Monday, September 19, 2011

My Mom and The Magic Jack

I was telling a friend yesterday, during our ladies day out to almost die at Mount Aso (from toxic gases that set off the warning system), that me and my mom are super close, and so that fine mother/daughter-love/hate thing runs rampant in our relationship.  You know the old story, the closer you are to someone, the easier it is for them to hurt you, and for you to hurt them.  But, what makes that vulnerability worth it, is that relationships like that last over time and space.  Nothing can change a love so strong.

So, of course, we hang up on each other a lot.  She hangs up on me a lot more than I hang up on her.  I think she just gets upset a lot easier, but we definitely test each other equally. 

Anyway, I was telling my friend how we hang up on each other all the time.  (Peter knows that, and the other morning when he was still dozing on the couch, he heard me excitedly, but with good humor, explaining my point, and then the click of the phone with no goodbye, and he started laughing.  He knew she had hung up on me.  And we had a laugh.)  So, my point is, my friend asked me how I can talk on the phone in Japan to my mom in the USA.  The answer is THE MAGIC JACK!!  (I wish I could make it echo.)        

Everyone studying, working, or living abroad should know about the magic jack.  It's $20 from Radio Shack.  You pay $20 for a phone number and 1 year of service.  That's it.  Once I had done that, I was set to talk to anyone in the United States for 1 year, as much as I wanted.  AND I have a 727- Florida phone number, which means that anyone in the 727- area and anyone in the United States with a cell phone can call me in Japan like they would call anyone else that is Pinellas County or USA local.  It comes with voice mail, too, and I'm pretty sure there are deals in many other countries besides Japan and the US.

Here are the very few inconveniences:  I didn't know that I had to have a regular phone with a cord and a jack to use this thing, so when I FINALLY got Internet in Japan, about 6 weeks after I had arrived, I plugged the thing into my USB, started doing the set up, and then realized that I still couldn't talk to anyone because I didn't have a phone.  It really was devastating.  Moving across the world is not easy my friends, and being in a very new and different place, cut off from the world with no e-mail and no phone made me feel very claustrophobic... 

I would wake up in the middle of the night during the first couple of months, terrified.  I would know where I was, but not know where THAT was, and I would know that I could get up and walk around, but to go WHERE?  Nowhere familiar.  Nowhere safe.  I knew that I could get on a plane and go home... but I couldn't.  I had a job.  A family.  I was paralyzed.  I felt buried alive for a few moments on those nights.  I wouldn't understand my own description, I don't think, had I not experienced it.
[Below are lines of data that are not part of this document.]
/-- The shadow's result: sign, exponent and the top 7 significand bits of an element. The spec does not say which 7 bits these
are, how they are rounded, or whether FTZ reaches them: DESIGN CHOICE, the 7 fraction bits beside the leading one, rounded a
second time in the operation's direction, from a result that FTZ has flushed as it flushes the main one (log 9). -/
def Fmt.top7 (f : Fmt) (rm : Rm) (x : Nat) : FVal :=
  let g : Fmt := ⟨f.eb, min 7 f.mb⟩
  g.unpack (f.convert g rm false false x).bits

/-- The exponent of a finite non-zero value. -/
def FVal.expo? : FVal → Option Int
  | .fin _ m e => if m = 0 then none else some ((bitLen m : Int) - 1 + e)
  | _ => none

/-- |v| * 2^e exceeds 2^k. -/
def exceeds (v : Nat) (e k : Int) : Bool :=
  let lo := min e k
  decide (2 ^ (k - lo).toNat < v <<< (e - lo).toNat)

/-- A magnitude is below 2^k. -/
def below (m : Nat) (e k : Int) : Bool := decide (m = 0 ∨ (bitLen m : Int) - 1 + e < k)

/-- Whether main and shadow results diverge (R127); `addends` are the exponents of the addends, where there are any. -/
def diverges (f : Fmt) (m h : FVal) (addends : List Int) : Bool :=
  let es := [m.expo?, h.expo?].filterMap id ++ addends
  let e := es.foldl max f.emin
  match m, h with
  | .fin n1 m1 e1, .fin n2 m2 e2 =>
    if below m1 e1 (-100) && below m2 e2 (-100) then false else
    let (d, ed) := exactSum n1 m1 e1 (!n2) m2 e2
    exceeds d.natAbs ed (e - 5) || (n1 != n2 && (exceeds m1 e1 (e - 5) || exceeds m2 e2 (e - 5)))
  | .nan .., .nan .. => false
  | .inf n1, .inf n2 => n1 != n2
  | .inf n1, .fin n2 m2 e2 | .fin n2 m2 e2, .inf n1 => !(n1 == n2 && !below m2 e2 f.emax)
  | _, _ => true

/-- What the shadow unit has of an element: its format, its result, and the addends' exponents. -/
structure Shadow where
  fmt     : Fmt
  h       : FVal
  addends : List Int := []

/-- A result in the bits of a format diverges from its shadow (R127). -/
def Shadow.differs (x : Shadow) (bits : Nat) : Bool := diverges x.fmt (x.fmt.unpack bits) x.h x.addends

/-- No element of the checked lanes diverges from its shadow (R126, R127): `rs` holds the elements of each lane, `sh` their
shadows. -/
def agrees (live : Mask) (rs : List (Nat × List FRes)) (sh : Nat → List Shadow) : Bool :=
  (lanesOf live).all fun i => (((lookupN rs i).getD []).zip (sh i)).all fun x => !x.2.differs x.1.bits

/-- A soft error that waits falls on the first checked element (log 9). -/
def Ctx.upsetFirst (c : Ctx) (live : Mask) (rs : List (Nat × List FRes)) (sh : Nat → List Shadow) :
    Ctx × List (Nat × List FRes) :=
  match c.s.upset, lanesOf live with
  | some bits, i :: _ => match sh i with
    | [] => (c, rs)
    | x :: _ =>
      let m := bits.toNat % 2 ^ (1 + x.fmt.eb + x.fmt.mb)
      ({ c with s := { c.s with upset := none } },
        rs.map fun (j, es) => if j = i then (j, match es with | r :: t => { r with bits := m } :: t | [] => []) else (j, es))
  | _, _ => (c, rs)

/-- The shadow check of every active, unpoisoned element (R126): none on a divergence. -/
def Ctx.shadowCheck (c : Ctx) (live : Mask) (rs : List (Nat × List FRes)) (sh : Nat → List Shadow) :
    Option (Ctx × List (Nat × List FRes)) :=
  let x := c.upsetFirst live rs sh
  if agrees live x.2 sh then some x else none

/-- The results of a lane's elements: those that were checked, and of a poisoned one its own. -/
def mergeClean : List (FRes × Bool) → List FRes → List FRes
  | [], _ => []
  | (x, true) :: t, rs => x :: mergeClean t rs
  | (x, false) :: t, rs => rs.headD x :: mergeClean t rs.tail

/-- The shadow check element by element (R102, R126): `one` gives the results of a lane's elements, each with its poison, `sh`
their shadows. A poisoned element is not checked. It answers the results of the clean elements of each lane, none on a
divergence. -/
def Ctx.checkElems (c : Ctx) (act : Mask) (one : Nat → List (FRes × Bool)) (sh : Nat → List Shadow) :
    Option (Ctx × List (Nat × List FRes)) :=
  let clean (i : Nat) : List FRes := (one i).filterMap fun x => if x.2 then none else some x.1
  c.shadowCheck (maskOf fun i => act.getLsbD i && !(clean i).isEmpty) ((lanesOf act).map fun i => (i, clean i)) fun i =>
    ((one i).zip (sh i)).filterMap fun x => if x.1.2 then none else some x.2

/-! ### Retirement (R106, R107) -/

/-- A floating-point instruction retires with the exceptions of its unpoisoned active lanes, or raises FP_ENABLED.
`k` is the context with its results written. -/
def Ctx.fpRetire (c k : Ctx) (live : Mask) (exc : Nat → Exc) (len : Nat) : Eff :=
  let all := (lanesOf live).foldl (fun e i => e ||| exc i) (0 : Exc)
  let hit := maskOf fun i => live.getLsbD i && (exc i &&& c.w.enables) != 0
  if hit ≠ 0 then .trap c { cause := .fpEnabled, info := all.setWidth 32, lanes := some hit }
  else (k.setW (k.w.raise all)).done len

/-- The union of a lane's exceptions. -/
def excOf (es : List FRes) : Exc := es.foldl (fun e r => e ||| r.exc) 0

/-- An instruction whose elements each give one element of the result type `t2`, from sources of type `t` (R111). `f` is
the operation on an element after modifiers and flush, `sh` the shadow's, none for an unchecked instruction. -/
def Ctx.fpOp (c : Ctx) (g : Guard) (len : Nat) (d : Name) (t t2 : Ty) (srcs : List FSrc)
    (f : List Nat → FRes) (sh : Option (List Nat → Shadow)) : Eff :=
  let act := c.active g
  c.needs act (srcs.flatMap fun s => s.o.vnames) <|
    let rd := srcs.map fun s => (s, s.o.read c)
    let bad := rd.foldl (fun m r => m ||| r.2.bad) 0
    let live := act &&& ~~~bad
    let ins := fun i => byElement (if t.packed then 2 else 1)
      (rd.map fun (s, r) => (elems t (r.val i)).map (s.elem c.w t))
    let rs := (lanesOf act).map fun i => (i, (ins i).map f)
    let out := match sh with
      | some h => c.shadowCheck live rs fun i => (ins i).map h
      | none => some (c, rs)
    match out with
    | none => .mcheck { c with s := { c.s with upset := none } } .shadow
    | some (c, rs) =>
      let res := fun i => (lookupN rs i).getD []
      c.fpRetire (c.vwriteW d t2.wide act (fun i => joinElems t2 ((res i).map (·.bits))) bad) live
        (fun i => excOf (res i)) len

/-! ### Two and three sources -/

/-- Whether a result of a type is flushed (R108). -/
def Warp.ftzAt (w : Warp) (t : Ty) : Bool := w.ftz && (fmtOf t).flushes

/-- An operation of two elements with its rounding, flush and shadow. -/
def Ctx.fpBin (c : Ctx) (g : Guard) (len : Nat) (d : Name) (t : Ty) (rm : Rm) (a b : FSrc)
    (op : Fmt → Rm → Bool → Nat → Nat → FRes) (adds : Bool) : Eff :=
  let f := fmtOf t
  let ftz := c.w.ftzAt t
  c.fpOp g len d t t [a, b] (fun xs => op f rm ftz (xs.getD 0 0) (xs.getD 1 0))
    (some fun xs =>
      let x := xs.getD 0 0
      let y := xs.getD 1 0
      { fmt := f, h := f.top7 rm (op f rm ftz (f.cut8 x) (f.cut8 y)).bits,
        addends := if adds then [(f.unpack x).expo?, (f.unpack y).expo?].filterMap id else [] })

/-- Short form of two sources: .f32 at .rn, mod[1] negating b (R24). -/
def Ctx.fpBinF (c : Ctx) (r : LrF) (op : Fmt → Rm → Bool → Nat → Nat → FRes) (adds : Bool) : Eff :=
  c.fpBin r.g 4 r.d .f32 .rn { o := ⟨r.a, false, false⟩ } { o := ⟨r.b, r.bs, false⟩, neg := r.nb } op adds

/-- The floating source a of a modifier-word form. -/
def LrM.srcA (r : LrM) : FSrc := { o := ⟨r.a, false, r.m.t.wide⟩, neg := r.m.na, abs := r.m.aa }
/-- Source b. -/
def LrM.srcB (r : LrM) : FSrc := { o := ⟨r.b, r.bs, r.m.t.wide⟩, neg := r.m.nb, abs := r.m.ab }
/-- Source c. -/
def LrM.srcC (r : LrM) : FSrc := { o := ⟨r.m.c, r.m.cs, r.m.t.wide⟩, neg := r.m.nc, abs := r.m.ac }

/-- Modifier-word form of two sources. -/
def Ctx.fpBinM (c : Ctx) (r : LrM) (op : Fmt → Rm → Bool → Nat → Nat → FRes) (adds : Bool) : Eff :=
  c.fpBin r.g 8 r.d r.m.t r.m.rm (LrM.srcA r) (LrM.srcB r) op adds

/-- FADD. -/
def opAdd (f : Fmt) (rm : Rm) (ftz : Bool) (x y : Nat) : FRes := f.add rm ftz false x y
/-- FSUB. -/
def opSub (f : Fmt) (rm : Rm) (ftz : Bool) (x y : Nat) : FRes := f.add rm ftz true x y

/-- FADD (R111). -/
def execFadd (r : LrF) (s : State) : Host.Outcome State Fault Refusal := s.run (.fadd r) fun c => c.fpBinF r opAdd true
/-- FADD with a modifier word (R111). -/
def execFaddModw (r : LrM) (s : State) : Host.Outcome State Fault Refusal := s.run (.faddModw r) fun c => c.fpBinM r opAdd true
/-- FSUB (R111). -/
def execFsub (r : LrF) (s : State) : Host.Outcome State Fault Refusal := s.run (.fsub r) fun c => c.fpBinF r opSub true
/-- FSUB with a modifier word (R111). -/
def execFsubModw (r : LrM) (s : State) : Host.Outcome State Fault Refusal := s.run (.fsubModw r) fun c => c.fpBinM r opSub true
/-- FMUL (R111). -/
def execFmul (r : LrF) (s : State) : Host.Outcome State Fault Refusal := s.run (.fmul r) fun c => c.fpBinF r Fmt.mul false
/-- FMUL with a modifier word (R111). -/
def execFmulModw (r : LrM) (s : State) : Host.Outcome State Fault Refusal := s.run (.fmulModw r) fun c => c.fpBinM r Fmt.mul false
/-- FDIV (R111, R112). -/
def execFdiv (r : LrF) (s : State) : Host.Outcome State Fault Refusal := s.run (.fdiv r) fun c => c.fpBinF r Fmt.div false
/-- FDIV with a modifier word (R111, R112). -/
def execFdivModw (r : LrM) (s : State) : Host.Outcome State Fault Refusal := s.run (.fdivModw r) fun c => c.fpBinM r Fmt.div false

/-- FFMA (R111): the addends of its shadow check are the exact product and z (R127). -/
def execFfma (r : LrM) (s : State) : Host.Outcome State Fault Refusal :=
  s.run (.ffma r) fun c =>
    let f := fmtOf r.m.t
    let ftz := c.w.ftzAt r.m.t
    c.fpOp r.g 8 r.d r.m.t r.m.t [LrM.srcA r, LrM.srcB r, LrM.srcC r]
      (fun xs => f.fma r.m.rm ftz (xs.getD 0 0) (xs.getD 1 0) (xs.getD 2 0))
      (some fun xs =>
        let x := xs.getD 0 0
        let y := xs.getD 1 0
        let z := xs.getD 2 0
        let p := match f.unpack x, f.unpack y with
          | .fin _ m1 e1, .fin _ m2 e2 => (FVal.fin false (m1 * m2) (e1 + e2)).expo?
          | _, _ => none
        { fmt := f, h := f.top7 r.m.rm (f.fma r.m.rm ftz (f.cut8 x) (f.cut8 y) (f.cut8 z)).bits,
          addends := [p, (f.unpack z).expo?].filterMap id })

/-- FMIN and FMAX (R114). -/
def Ctx.fpMinMax (c : Ctx) (g : Guard) (len : Nat) (d : Name) (t : Ty) (a b : FSrc) (hi : Bool) : Eff :=
  c.fpOp g len d t t [a, b] (fun xs => (fmtOf t).minmax hi (xs.getD 0 0) (xs.getD 1 0)) none

/-- FMIN (R114). -/
def execFmin (r : LrF) (s : State) : Host.Outcome State Fault Refusal :=
  s.run (.fmin r) fun c => c.fpMinMax r.g 4 r.d .f32 { o := ⟨r.a, false, false⟩ } { o := ⟨r.b, r.bs, false⟩, neg := r.nb } false
/-- FMIN with a modifier word (R114). -/
def execFminModw (r : LrM) (s : State) : Host.Outcome State Fault Refusal :=
  s.run (.fminModw r) fun c => c.fpMinMax r.g 8 r.d r.m.t (LrM.srcA r) (LrM.srcB r) false
/-- FMAX (R114). -/
def execFmax (r : LrF) (s : State) : Host.Outcome State Fault Refusal :=
  s.run (.fmax r) fun c => c.fpMinMax r.g 4 r.d .f32 { o := ⟨r.a, false, false⟩ } { o := ⟨r.b, r.bs, false⟩, neg := r.nb } true
/-- FMAX with a modifier word (R114). -/
def execFmaxModw (r : LrM) (s : State) : Host.Outcome State Fault Refusal :=
  s.run (.fmaxModw r) fun c => c.fpMinMax r.g 8 r.d r.m.t (LrM.srcA r) (LrM.srcB r) true

/-- FCMP (R115): at a packed type the condition must hold for both elements. -/
def Ctx.fpCmp (c : Ctx) (g : Guard) (len : Nat) (pd : PName) (t : Ty) (k : FCond) (a b : FSrc) : Eff :=
  let act := c.active g
  c.needs act (a.o.vnames ++ b.o.vnames) <|
    let ra := a.o.read c
    let rb := b.o.read c
    let bad := ra.bad ||| rb.bad
    let one := fun i => (byElement (if t.packed then 2 else 1)
      [(elems t (ra.val i)).map (a.elem c.w t), (elems t (rb.val i)).map (b.elem c.w t)]).map
        fun xs => (fmtOf t).cmp k (xs.getD 0 0) (xs.getD 1 0)
    c.fpRetire (c.pput pd act (maskOf fun i => (one i).all (·.1)) bad) (act &&& ~~~bad)
      (fun i => (one i).foldl (fun e r => e ||| r.2) 0) len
So, the magic jack needs a phone.  Within a few days I snagged a phone from another JET that had an extra in the closet (It takes a village).  You plug the magic jack into your computer and you plug the phone jack into the magic jack.  Then you are in business.  The other inconvenience is that your computer has to be on and the MJ program has to be running, or you just won't get your calls (until you check voice mail), and if you want to make a quick call, you first have to get the mac going, plug in the MJ, start the program, and then make your call.  But, it really is very convenient, and it's definitely the most cost efficient method of calling from Japan that I have heard of.  I just signed up for my 2nd year of Magic Jack.  $20.  Easy.

So, my mom and I can talk for hours, and when the time comes, we can hang up on each other and call each other back as often as we want, for one low price.  ;-)  Every JET, at least, should have a Magic Jack.  And an awesome mom.